Aarathi Raghuraman, a master’s degree student in computer science, is an intern at GlaxoSmithKline (GSK), working with the Digital, Data, and Analytics team to maximize process yield in upstream biopharm manufacturing. She is advised by Lenwood Heath.

Esther Robb, a master’s degree student in electrical and computer engineering, is a research intern at Google working with a team in San Francisco on reinforcement learning. Her advisor is Jia-Bin Huang.

Mandar Sharma, a master’s student in computer science, is working as a machine learning intern with Toyota Motors North America, specifically the Toyota Racing Development (TRD) branch, to help NASCAR drivers make better decisions when they are racing. His advisor is Naren Ramakrishnan.

Aarohi Sumant, a master’s student in computer science, is an intern at Amazon. She is working with the Kindle Marketing Team to develop machine learning techniques for book recommendations based on cross user activities as well as single-user activities on different Amazon platforms. Her advisor is Edward Fox.

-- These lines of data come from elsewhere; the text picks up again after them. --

/-- The channel of an operation, taken where there is none (R270, R331, R335). -/
def remoteChan (addr : BitVec 64) (instr : Nat) : Mach Nat := do
  let s ← get
  let k := s.me.ctx
  let node := (addr.extractLsb' 44 20).toNat
  if node != s.nodeId.toNat && s.route node = 0 then raise cAccess (remoteInfo node instr 0x7300) addr
  match ← ofDev (findChan k node) with
  | some i => do
    let ch := (← get).chan k i
    if ch.inc.isNone && !ch.probing then ofDev (sendProbe k i)
    return i
  | none =>
    match ← ofDev (freeChan k) with
    | none => raise cAccess (remoteInfo node instr 0x7200) addr
    | some i => do
      ofDev (devPut k ((s.ctx k).entry i) 8 (2 ^ 63 + node))
      ofDev (devPut k ((s.ctx k).entry i + 8) 8 0)
      modify (fun s => s.setChan k i { Chan.reset with node := node, tag := (s.chan k i).tag })
      ofDev (sendProbe k i)
      return i

/-- A request built, once its delivery slot is free, and, where the owner's incarnation is known, sent (R203, R335): its
serial or tag. -/
def remoteIssue (f : AtF) (i instr : Nat) (addr : BitVec 64) (operand expected : Nat) : Mach (BitVec 32) := do
  let s ← get
  let h := s.me
  let k := h.ctx
  let ch := s.chan k i
  let id ← if instr = 4 then pure ch.tag else ofDev (nextSerial k i)
  if instr != 4 then
    let a := (s.ctx k).slot i id
    if 4096 ≤ (ch.sent.filter (fun x => x.instr != 4)).length then throw .hold
    if (← ofDev (devRead k (a + 0x14) 1)) != 0 then throw .hold
    ofDev (do
      devPut k ((s.ctx k).entry i + 8) 4 (id + 1).toNat
      devPut k a 8 0
      devPut k (a + 8) 4 id.toNat
      devPut k (a + 0x0C) 4 h.launch.toNat
      devPut k (a + 0x10) 4 (hartTag h s.cur)
      devPut k (a + 0x14) 4 (1 + instr * 256)
      devPut k (a + 0x18) 8 0)
  let body := payloadOf [(12, 4, id.toNat), (20, 8, addr.toNat % 2 ^ 44), (28, 8, operand), (36, 8, expected), (44, 1, instr),
                         (45, 1, f.op.toNat + f.succ.toNat * 16 + f.fail.toNat * 64)]
  let m : Msg := { dst := (addr.extractLsb' 44 20).toNat, src := s.nodeId.toNat, kind := 1, fst := false, inc := 0, ctx := k
                   payload := body }
  let x : Sent := { instr := instr, id := id, addr := addr, who := (h.gang, h.index), flit := m.flit, tries := 0, code := 0 }
  modify (fun s =>
    let ch := s.chan k i
    s.setChan k i { ch with sent := ch.sent ++ [x], tag := if instr = 4 then ch.tag + 1 else ch.tag })
  return id

/-- The first transmission of a request, unless it waits for a probe's answer. -/
def remoteSend (k i instr : Nat) (id : BitVec 32) : Mach Unit := do
  let ch := (← get).chan k i
  match ch.sent.find? (fun x => x.instr == instr && x.id == id) with
  | some x => if !ch.probing then ofDev (do deliver hops (← transmit k i x))
  | none => pure ()

/-- A release order precedes the request (R207, R247). -/
def remoteRelease (f : AtF) : Mach Unit := if 2 ≤ f.succ.toNat then releasePart f.scope.toNat else pure ()

/-- An acquire order acts once the result is there (R207); a failed RCAS has its failure order (R205, R241). -/
def remoteAcquire (f : AtF) (failed : Bool) : Mach Unit :=
  if (if failed then f.fail.toNat else f.succ.toNat) % 2 = 1 then acquirePart f.scope.toNat else pure ()

/-- The result of a remote operation on the own node is there: no older copy of those bytes is read (R249). -/
def ownNode (node : Nat) : Mach Unit :=
  modify (fun s => if node = s.nodeId.toNat then s.dropClean s.coreNo (fun _ => true) else s)

/-- A blocking RAMO or RCAS: issue, wait, complete from the slot (R205, R208, R271). -/
def remoteBlocking (f : AtF) (instr n : Nat) (operand expected : Word) : Mach Unit := do
  let h ← hart
  let k := h.ctx
  let addr := h.readS f.va
  let node := (addr.extractLsb' 44 20).toNat
  if addr.toNat % n != 0 then raise cMisalign (remoteInfo node instr 0) addr
  let mine (w : Option (Nat × BitVec 32)) : Mach (Option (Nat × BitVec 32)) := do
    match w with
    | none => return none
    | some (i, id) =>
      let s ← get
      let a := (s.ctx k).slot i id
      let slot ← ofDev (devRead k (a + 8) 4)
      let st ← ofDev (devRead k (a + 0x14) 2)
      return if slot = id.toNat && st / 256 = instr && (st % 256 = 1 || st % 256 = 2) && (s.chan k i).node = node
        then some (i, id) else none
  let (i, id) ← match ← mine h.remote with
    | some w => do
      if h.resend then
        modHart (fun h => { h with resend := false })
        let ch := (← get).chan k w.1
        match ch.sent.find? (fun x => x.instr == instr && x.id == w.2) with
        | some x => if !ch.probing then ofDev (do deliver hops (← transmit k w.1 x))
        | none => pure ()
      pure w
    | none => do
      let i ← remoteChan addr instr
      remoteRelease f
      let id ← remoteIssue f i instr addr operand.toNat expected.toNat
      modHart (fun h => { h with remote := some (i, id), resend := false })
      remoteSend k i instr id
      pure (i, id)
  let a := ((← get).ctx k).slot i id
  let st ← ofDev (devRead k (a + 0x14) 1)
  if st = 1 then throw .wait
  else
    let code ← ofDev (devRead k (a + 0x16) 1)
    let result ← ofDev (devRead k a 8)
    ofDev (devPut k (a + 0x14) 1 0)
    modHart (fun h => { h with remote := none, resend := false })
    if code = 1 then
      writeS f.vd (BitVec.ofNat 64 result)
      ownNode node
      remoteAcquire f (instr = 2 && result != expected.toNat)
      finish
    else remoteFault instr addr code id

/-- RAMO. -/
def effRamo (f : AtF) : Mach Unit := do
  remoteBlocking f 1 (amoBytes f.op.toNat) ((← hart).readS f.vb) 0

/-- RCAS. -/
def effRcas (f : AtF) : Mach Unit := do
  let h ← hart
  remoteBlocking f 2 8 (h.readS f.vb) (h.readS f.vd)

/-- RLOAD (R203, R205). -/
def effRload (f : AtF) : Mach Unit := do
  let h ← hart
  let addr := h.readS f.va
  if addr.toNat % 8 != 0 then raise cMisalign (remoteInfo (addr.extractLsb' 44 20).toNat 4 0) addr
  if h.rloadTag.isNone then
    let i ← remoteChan addr 4
    let tag ← remoteIssue f i 4 addr 0 0
    modHart (fun h => { h with rloadTag := some (i, tag), rload := none })
    remoteSend h.ctx i 4 tag
  match (← hart).rload with
  | none => throw .wait
  | some (code, x) =>
    modHart (fun h => { h with rloadTag := none, rload := none })
    if code = 1 then
      writeS f.vd x
      ownNode (addr.extractLsb' 44 20).toNat
      remoteAcquire f false
      finish
    else remoteFault 4 addr code.toNat 0

/-- The RSTORE of this hart that a probe's answer or a switch of the context still holds back, or has (R208, R335). -/
def heldStore (w : Option (Nat × BitVec 32)) : Mach (Option (Nat × BitVec 32)) := do
  match w with
  | none => return none
  | some (i, id) =>
    let s ← get
    let a := (s.ctx s.me.ctx).slot i id
    let serial ← ofDev (devRead s.me.ctx (a + 8) 4)
    let instr ← ofDev (devRead s.me.ctx (a + 0x15) 1)
    return if serial = id.toNat && instr = 3 then some (i, id) else none

/-- RSTORE (R206): it retires when its request is sent, which a probe's answer may hold back. -/
def effRstore (f : AtF) : Mach Unit := do
  let h ← hart
  let k := h.ctx
  let addr := h.readS f.va
  if addr.toNat % 8 != 0 then raise cMisalign (remoteInfo (addr.extractLsb' 44 20).toNat 3 0) addr
  let (i, id) ← match ← heldStore h.remote with
    | some w => do
      if ((← get).chan k w.1).sent.any (fun x => x.instr == 3 && x.id == w.2 && x.tries == 0) then remoteSend k w.1 3 w.2
      pure w
    | none => do
      let i ← remoteChan addr 3
      remoteRelease f
      let id ← remoteIssue f i 3 addr (h.readS f.vb).toNat 0
      remoteSend k i 3 id
      pure (i, id)
  let ch := (← get).chan k i
  let unsent (x : Sent) : Bool := x.instr == 3 && x.id == id && x.tries == 0
  if ch.sent.any unsent then
    modHart (fun h => { h with remote := some (i, id) })
    throw .wait
  modHart (fun h => { h with remote := none, resend := false })
  match ch.held.find? unsent with
  | some x =>
    modify (fun s => s.setChan k i { s.chan k i with held := (s.chan k i).held.erase x })
    ofDev (devPut k (((← get).ctx k).slot i id + 0x14) 1 0)
    remoteFault 3 addr 0 id
  | none => finish

/-- The hart's remote operations without a result (R206). -/
def State.remotePending (s : State) : Bool :=
  let h := s.me
  (s.ctx h.ctx).chans.any (fun e => e.2.sent.any (fun x => x.who == (h.gang, h.index)))

/-- The held fault with the lowest serial, taken at the instruction that meets it (R206). -/
def heldFault : Mach Unit := do
  let s ← get
  let h := s.me
  let all := (s.ctx h.ctx).chans.flatMap (fun e =>
    (e.2.held.filter (fun x => x.who == (h.gang, h.index))).map (fun x => (e.1, x)))
  match all with
  | [] => pure ()
  | hd :: tl =>
    let (i, x) := tl.foldl (fun m y => if serialGe y.2.id m.2.id then m else y) hd
    modify (fun s =>
      let ch := s.chan h.ctx i
      s.setChan h.ctx i { ch with held := ch.held.erase x })
    ofDev (devPut h.ctx (((← get).ctx h.ctx).slot i x.id + 0x14) 1 0)
    remoteFault 3 x.addr x.code.toNat x.id

/-- Every earlier remote operation of the hart has its result; then its held faults (R206). -/
def drainRemote : Mach Unit := do
  if (← get).remotePending then throw .hold
  heldFault

/-- RDRAIN: what its remote operations have written in the own node's memory is read from now on (R249). -/
def effRdrain (_ : AtF) : Mach Unit := do
  drainRemote
  acquirePart 5
  finish

end Sys2Proof.Machine
end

Afrina Tabassum, a Ph.D. student in computer science is a data science intern in the Data Science for The Public Good (DSPG) program at the Biocomplexity Institute’s Social and Decision Analytics Division (SDAD) at the University of Virginia. She is working on projects that address state, federal, and local government challenges around critical social issues relevant in the world today. Her advisor is Hoda Eldardiry.

Mia Taylor, a senior undergrad in computer science, is interning at Amazon Web Services in the Route 53 (DNS) service. Her advisor is Hoda Eldardiry.

Sirui Yao, a Ph.D. student in computer science, is an intern at Google, working on tag prediction for recommender systems through learning items and tags embeddings. Her advisor is Bert Huang.

Shengzhe Xu, a Ph.D. student in computer science, is interning at Facebook Ads Core ML, working on attention-based time sequential embedding aggregation. Xu’s advisor is Naren Ramakrishnan.

Ming Zhu, a Ph.D. student in computer science, is interning at Amazon. She is an applied scientist intern for Amazon Alexa AI, working on conversational query representation learning. Zhu’s advisor is Chandan Reddy.

Yuliang Zou, a Ph.D. student in electrical and computer engineering, is working on learning with less/weaker annotations at Google. His advisor is Jia-Bin Huang.